-- ==== Sys2Proof/Machine/Power.lean ====
section
/-!
DEFINITION. Cooling, power and ageing (chapter 20): sensor pairs, the trip, coolant, thermal-resistance estimates, the cap, DVFS steps,
SURVIVAL, warm hold, and the ageing re-plan. Temperatures are in 0.5 °C, the coolant's in 1/128 °C, powers in 0.1 W.
-/

namespace Sys2Proof.Machine

/-! ## Shared pieces -/

/-- Power state of a Quarter. -/
def pmQ (s : State) (q : Nat) : PmQ := tget s.pm.q q {}
/-- Change the power management. -/
def modPm (s : State) (f : Pm → Pm) : State := { s with pm := f s.pm }
/-- Change the power state of a Quarter. -/
def modPmQ (s : State) (q : Nat) (f : PmQ → PmQ) : State := modPm s (fun m => { m with q := tmod m.q q {} f })

/-- Is a Quarter activated by the applied Season? -/
def pmActive (s : State) (q : Nat) : Bool := s.season.applied && cfgQuarterOn s s.season.cfg q
/-- The activated Quarters. -/
def pmActives (s : State) : List Nat := [0, 1, 2, 3].filter (pmActive s)
/-- The present Quarters that are not activated (R436). -/
def pmInactives (s : State) : List Nat := [0, 1, 2, 3].filter (fun q => bit s.ident.present q && s.season.applied && !pmActive s q)

/-- The AVS target of a Quarter at a step: V_BASE + AGE_OFFSET, at most 0.85 V (R438). -/
def vTarget (s : State) (q k : Nat) : Nat := min 850 (tget s.ident.vBase (5 * q + k) 0 + 5 * tget (pmQ s q).ageOffset k 0)

/-- The ceiling of a Quarter: the higher of MAX_STEP and the Season's floor step (R443). Steps count down from 900 MHz. -/
def ceilingOf (s : State) (q : Nat) : Nat := min (pmQ s q).maxStep s.season.cfg.floorStep

/-- The lower bound of a Quarter's step: the floor step while a P0 plan is admitted, else 300 MHz (R44, R431). -/
def lowerBound (s : State) : Nat := if p0Admitted s then s.season.cfg.floorStep else 4

/-- A quotient whose rounding the spec leaves open: the whole number below or above it (log 37). -/
def divFree (s : State) (a b : Nat) : Nat × State :=
  if b = 0 || a % b = 0 then (a / b, s)
  else
    let (n, s) := draw s
    (a / b + Config.freeValue n % 2, s)

/-- The package power of the latest sample. -/
def powerNow (s : State) : Nat := match s.pm.tjHist with | x :: _ => x.2.2 | [] => 0

/-- Sum and number of the samples of P newer than `ns` ago. -/
def powerOver (s : State) (ns : Nat) : Nat × Nat :=
  let xs := s.pm.tjHist.filter (fun x => s.now < x.1 + ns)
  (xs.foldl (fun a x => a + x.2.2) 0, xs.length)

/-- Is `p` within 5 % of `r`? -/
def within5 (p r : Nat) : Bool := absDiff p r * 20 ≤ r

/-- The highest T_S. -/
def tsMax (s : State) : Int := [0, 1, 2, 3].foldl (fun m n => if bit s.ident.present n && m < tget s.pm.ts n (-400) then tget s.pm.ts n (-400) else m) (-400)

/-- The Season's survival cap in W (R434). -/
def survivalCap (s : State) : Nat := min 60 s.season.cfg.capW

/-! ## Power states (R432) -/

/-- The device enters a power state; entering LIMITED, FLOOR_HELD or SURVIVAL notifies the host and makes a record. -/
def enterState (s : State) (n : Nat) : State :=
  if s.pm.state = n then s
  else
    let s := modStats (modPm s (fun m => { m with state := n })) (fun f => { f with pmStateMax := max f.pmStateMax n })
    if n = 0 then s
    else
      let s := alm s 0xA000 .pmState (if n = 3 then 4 else 2) [n, s.pm.capW]
      notify s 9 s.pm.capW s.alm.head

/-! ## Steps (R431, R438) -/

/-- A Quarter's AVS target becomes `v`; a change is noted, for the mask of Table 13.2. -/
def setVqc (s : State) (v : Nat) (x : PmQ) : PmQ := { x with vqc := v, avsAt := if x.vqc = v then x.avsAt else some s.now }

/-- A Quarter's clock now runs at a step. A change is noted, for the mask of Table 13.2. -/
def clockAt (s : State) (q k : Nat) : State :=
  let s := if (pmQ s q).step = k then s
    else modPmQ (modStats s (fun f => { f with stepChanges := sat 0xFFFF (f.stepChanges + 1) })) q (fun x => { x with stepAt := some s.now })
  modPmQ s q (fun x => { x with step := k, ranStep := tput x.ranStep k true })

/-- Begin a change of step: downward the frequency changes first, upward the voltage. -/
def beginChange (s : State) (q k : Nat) : State :=
  let s := modPm s (fun m => { m with evidenceBar := s.now + 2000000000 })
  let s := modPmQ s q (fun x => { x with pendingStep := some k })
  if (pmQ s q).step < k then clockAt s q k else modPmQ s q (setVqc s (vTarget s q k))

/-- DVFS_STEP_COMPLETE: the regulator has settled; the voltage is the new step's, and so is the frequency. -/
def execDvfsStepComplete (q : Nat) (s : State) : Out :=
  match (pmQ s q).pendingStep with
  | none => done s s
  | some k => done s (modPmQ (clockAt s q k) q (fun x => { setVqc s (vTarget s q k) x with pendingStep := none }))

/-- Set a Quarter's step and voltage at once. -/
def forceStep (s : State) (q k : Nat) : State :=
  modPmQ (clockAt s q k) q (fun x => { setVqc s (vTarget s q k) x with pendingStep := none })

/-- Stop warm hold. -/
def stopWarm (s : State) : State :=
  if s.pm.q.any (fun p => p.2.warmX10 ≠ 0) then
    modPm s (fun m => { m with evidenceBar := s.now + 2000000000, q := tmap m.q (fun x => { x with warmX10 := 0 }) })
  else s

/-! ## SURVIVAL (R434, R435) -/

/-- Enter SURVIVAL: the survival cap, every active Quarter at 300 MHz, no warm hold, and no issue of P1–P3. -/
def enterSurvival (s : State) : State :=
  if s.pm.state = 3 || !s.season.applied then s
  else
    let s := (pmActives s).foldl (fun s q => forceStep s q 4) (stopWarm s)
    enterState (modPm s (fun m => { m with capW := survivalCap s, capRiseAt := s.now, survAt := s.now, p0Stopped := false, coolSince := none })) 3

/-- SURVIVAL_P0_STOP: 20 ms after entry the 10 ms mean of P still exceeds the survival cap. -/
def execSurvivalP0Stop (s : State) : Out :=
  let s1 := { s with now := max s.now (s.pm.survAt + 20000000) }
  let (sum, n) := powerOver s1 10000000
  if s.pm.state = 3 && !s.pm.p0Stopped && sum > survivalCap s * 10 * n then done s (modPm s1 (fun m => { m with p0Stopped := true })) else done s s

/-- Have the conditions of R435 held at a sample: temperatures, their rise over the last second, and flow? -/
def coolNow (s : State) : Bool :=
  let c := s.season.cfg
  let old := s.pm.tjHist.find? (fun x => x.1 + 1000000000 ≤ s.now)
  s.pm.tjMax ≤ 2 * c.tjTarget - 20 && tsMax s < 2 * c.tsTarget && (match old with | some x => s.pm.tjMax - x.2.1 ≤ 2 | none => true) &&
    (!c.flowMon || s.pm.flowPresent)

/-- SURVIVAL_EXIT: the conditions have held together for 10 s; the cap rises from the survival cap. -/
def execSurvivalExit (s : State) : Out :=
  match s.pm.coolSince with
  | none => done s s
  | some t =>
    if s.pm.state = 3 && t + 10000000000 ≤ s.now then
      done s (alm (modPm s (fun m => { m with state := 0, p0Stopped := false, coolSince := none, capRiseAt := s.now })) 0xA000 .pmState 2 [0, s.pm.capW])
    else done s s

/-! ## The 1 ms sample (R424–R426, R429, R434, R439) -/

/-- One sensor takes a reading: its latest reading, milliseconds since it updated, and whether it is plausible. -/
def sensorStep (last : Option Int) (stale : Nat) (x : Option Int) : Option Int × Nat × Bool :=
  match x with
  | none => (last, stale + 1, stale + 1 < 10)
  | some v =>
    (some v, 0, -100 ≤ v && v ≤ 320 &&
      (match last with | some l => stale ≠ 0 || (v - l ≤ 20 && l - v ≤ 20) | none => true))

/-- The pairs of the dies that are present. -/
def pairsOf (s : State) : List Nat :=
  ([0, 1, 2, 3].filter (bit s.ident.present)).flatMap (fun q => (List.range 8).map (· + 8 * q)) ++ [32, 33, 34, 35]

/-- The other pairs of a pair's die. -/
def otherPairs (p : Nat) : List Nat := ((List.range 36).filter (fun k => k / 8 = p / 8)).filter (fun k => k ≠ p)

/-- Insertion into a rising list. -/
def insertInt (x : Int) : List Int → List Int
  | [] => [x]
  | y :: r => if x ≤ y then x :: y :: r else y :: insertInt x r

/-- The middle of an odd number of readings. -/
def median (xs : List Int) : Int := (xs.foldl (fun l x => insertInt x l) []).getD (xs.length / 2) 0

/-- A sensor is marked failed until reset: an error record (R424). -/
def failSensor (s : State) (p k : Nat) : State := alm s (0xA000 + 2 * p + k) .sensorFault 3 [2 * p + k]

/-- First pass over a pair: plausibility, failed marks, and the reading where its own sensors give it (Table 20.1). -/
def pairFirst (x : PmInput) (s : State) (p : Nat) : State :=
  let r := tget s.pm.pairs p {}
  let (a, sa, oa) := sensorStep r.a r.staleA ((x.temps[2 * p]?).getD none)
  let (b, sb, ob) := sensorStep r.b r.staleB ((x.temps[2 * p + 1]?).getD none)
  let fa := r.failA || !oa
  let fb := r.failB || !ob
  let s := if fa && !r.failA then failSensor s p 0 else s
  let s := if fb && !r.failB then failSensor s p 1 else s
  let (reading, spread) : Option Int × Bool := match fa, fb with
    | true, true => (none, false)
    | true, false => (b.map (· + 10), false)
    | false, true => (a.map (· + 10), false)
    | false, false => match a, b with
      | some u, some v => if absDiff (u + 400).toNat (v + 400).toNat ≤ 6 then (some (max u v), false)
                          else if absDiff (u + 400).toNat (v + 400).toNat ≤ 20 then (some (max u v + 6), true) else (none, false)
      | some u, none => (some u, false)
      | none, y => (y, false)
  let trip := match fa, fb, a, b with
    | false, false, some u, some v => 270 ≤ u && 270 ≤ v
    | true, false, _, some v => 260 ≤ v
    | false, true, some u, _ => 260 ≤ u
    | _, _, _, _ => false
  let r1 := { r with a := a, b := b, staleA := sa, staleB := sb, failA := fa, failB := fb, reading := reading.getD r.reading,
                     tripRun := if trip then min 3 (r.tripRun + 1) else 0 }
  let s := modPm s (fun m => { m with pairs := tput m.pairs p r1 })
  let s := if spread then alm s (0xA000 + 2 * p) .sensorSpread 2 [p] else s
  if fa && fb && !(r.failA && r.failB) then alm s (0xA000 + 2 * p) .pairLost 4 [p] else s

/-- Second pass: pairs whose reading rests on the other pairs of the die, as `t` holds them. Where both sensors are as far from the median, which
is the odd one is free. -/
def pairSecond (t : Tbl PairS) (s : State) (p : Nat) : State :=
  let r := tget s.pm.pairs p {}
  let others := (otherPairs p).map (fun k => (tget t k {}).reading)
  let put (s : State) (r : PairS) : State := modPm s (fun m => { m with pairs := tput m.pairs p r })
  if r.failA && r.failB then put s { r with reading := (others.foldl max (others.headD 0)) + 20 }
  else match r.failA, r.failB, r.a, r.b with
    | false, false, some u, some v =>
      if absDiff (u + 400).toNat (v + 400).toNat ≤ 20 then s
      else
        let m := median others
        let du := absDiff (u + 400).toNat (m + 400).toNat
        let dv := absDiff (v + 400).toNat (m + 400).toNat
        let (n, s1) := draw s
        let odd0 := dv < du || (du = dv && Config.freeValue n % 2 = 0)
        let s := if du = dv then s1 else s
        if odd0 then failSensor (put s { r with failA := true, reading := v + 10 }) p 0
        else failSensor (put s { r with failB := true, reading := u + 10 }) p 1
    | _, _, _, _ => s

/-- The highest reading of a list of pairs. -/
def highest (s : State) (ps : List Nat) : Int :=
  ps.foldl (fun m p => max m (tget s.pm.pairs p {}).reading) (match ps with | p :: _ => (tget s.pm.pairs p {}).reading | [] => 0)

/-- A temperature that Vigil B judges is breached (R293, Table 13.2): items 19 Tj, 20 T_S, 21 THERMTRIP_N. -/
def tempBreach (s : State) (item : Nat) (v : Int) : State :=
  if s.host.ready && s.islB.works then alm (breach s) 0x9000 .vigilBreach 3 [item, twos 16 v] else s

/-- The temperatures of the dies from their pairs (R425). -/
def dieTemps (s : State) : State :=
  let qs := [0, 1, 2, 3].filter (bit s.ident.present)
  let s := modPm s (fun m => { m with tj := tput (qs.foldl (fun t q => tput t q (highest s ((List.range 8).map (· + 8 * q)))) m.tj) 4 (highest s [32, 33, 34, 35]),
                                      ts := qs.foldl (fun t q => tput t q (highest s [8 * q + 6, 8 * q + 7])) m.ts })
  let top := highest s (pairsOf s)
  let s := modPm s (fun m => { m with tjMax := top })
  let s := { s with vg := { s.vg with tjMaxFrame := max s.vg.tjMaxFrame top } }
  let s := qs.foldl (fun s q => storeTemp s q (tget s.pm.ts q 0)) s
  let s := if 250 ≤ top then tempBreach s 19 top else s
  if 230 < tsMax s then tempBreach s 20 (tsMax s) else s

/-- Does a condition of R434 that temperatures show hold? -/
def survivalNow (s : State) : Bool :=
  let rise := match s.pm.tjHist.find? (fun x => x.1 + 200000000 ≤ s.now) with
    | some x => s.pm.tjMax - x.2.1 > 2 && (s.pm.tjHist.filter (fun y => x.1 ≤ y.1)).all (fun y => within5 y.2.2 (powerNow s))
    | none => false
  rise || tsMax s > 230 || s.pm.tjMax ≥ 250

/-- Operating time since the last count (R441). -/
def countHours (s : State) : State :=
  let hour := 3600000000000
  let t := s.pm.opNs + (s.now - s.pm.opMark)
  modPm s (fun m => { m with opNs := t % hour, opMark := s.now, opHours := sat 0xFFFFF (m.opHours + t / hour), toReplan := m.toReplan - t / hour })

/-- One sample: the pairs, the temperatures, the power, its means, the slack readings, the operating time, SURVIVAL. -/
def pmSample (x : PmInput) (s : State) : State :=
    let s1 := (pairsOf s).foldl (pairFirst x) s
    let s1 := (pairsOf s).foldl (pairSecond s1.pm.pairs) s1
    let s1 := dieTemps s1
    let qs := [0, 1, 2, 3].filter (bit s.ident.present)
    let s1 := qs.foldl (fun s q => modPmQ s q (fun y => { y with powerX10 := x.qPower.getD q 0, currentX10 := x.qCurrent.getD q 0 })) s1
    let p := qs.foldl (fun n q => n + x.qPower.getD q 0) x.other
    let s1 := modPm s1 (fun m => { m with tjHist := (s.now, m.tjMax, p) :: m.tjHist.filter (fun y => s.now ≤ y.1 + 1002000000) })
    let (sum, n) := powerOver s1 100000000
    let (mean, s1) := divFree s1 sum n
    let s1 := modPm s1 (fun m => { m with meanX10 := mean })
    let s1 := modStats s1 (fun f => { f with pSum := f.pSum + p, pCount := f.pCount + 1, survivalMs := if s1.pm.state = 3 then sat 0xFFFF (f.survivalMs + 1) else f.survivalMs })
    let s1 := x.slack.foldl (fun s y =>
      modPmQ s (quarterOf y.1) (fun z =>
        let k := (y.1 % 72) * 8 + z.step
        { z with minSlack := tput z.minSlack k (min y.2 (tget z.minSlack k y.2)), ranStep := tput z.ranStep z.step true })) s1
    let s1 := countHours s1
    let s1 := if s1.season.applied && survivalNow s1 then enterSurvival s1 else s1
    modPm s1 (fun m => { m with coolSince := if m.state = 3 && coolNow s1 then (match m.coolSince with | some t => some t | none => some s1.now) else none })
_ _ _ _ _
* [Instructions to follow]:
Throughout the records above, find the lines in which the word "whose" appears and return them.

* [Your response]:
/-- A quotient whose rounding the spec leaves open: the whole number below or above it (log 37). -/
/-- Second pass: pairs whose reading rests on the other pairs of the die, as `t` holds them. Where both sensors are as far from the median, which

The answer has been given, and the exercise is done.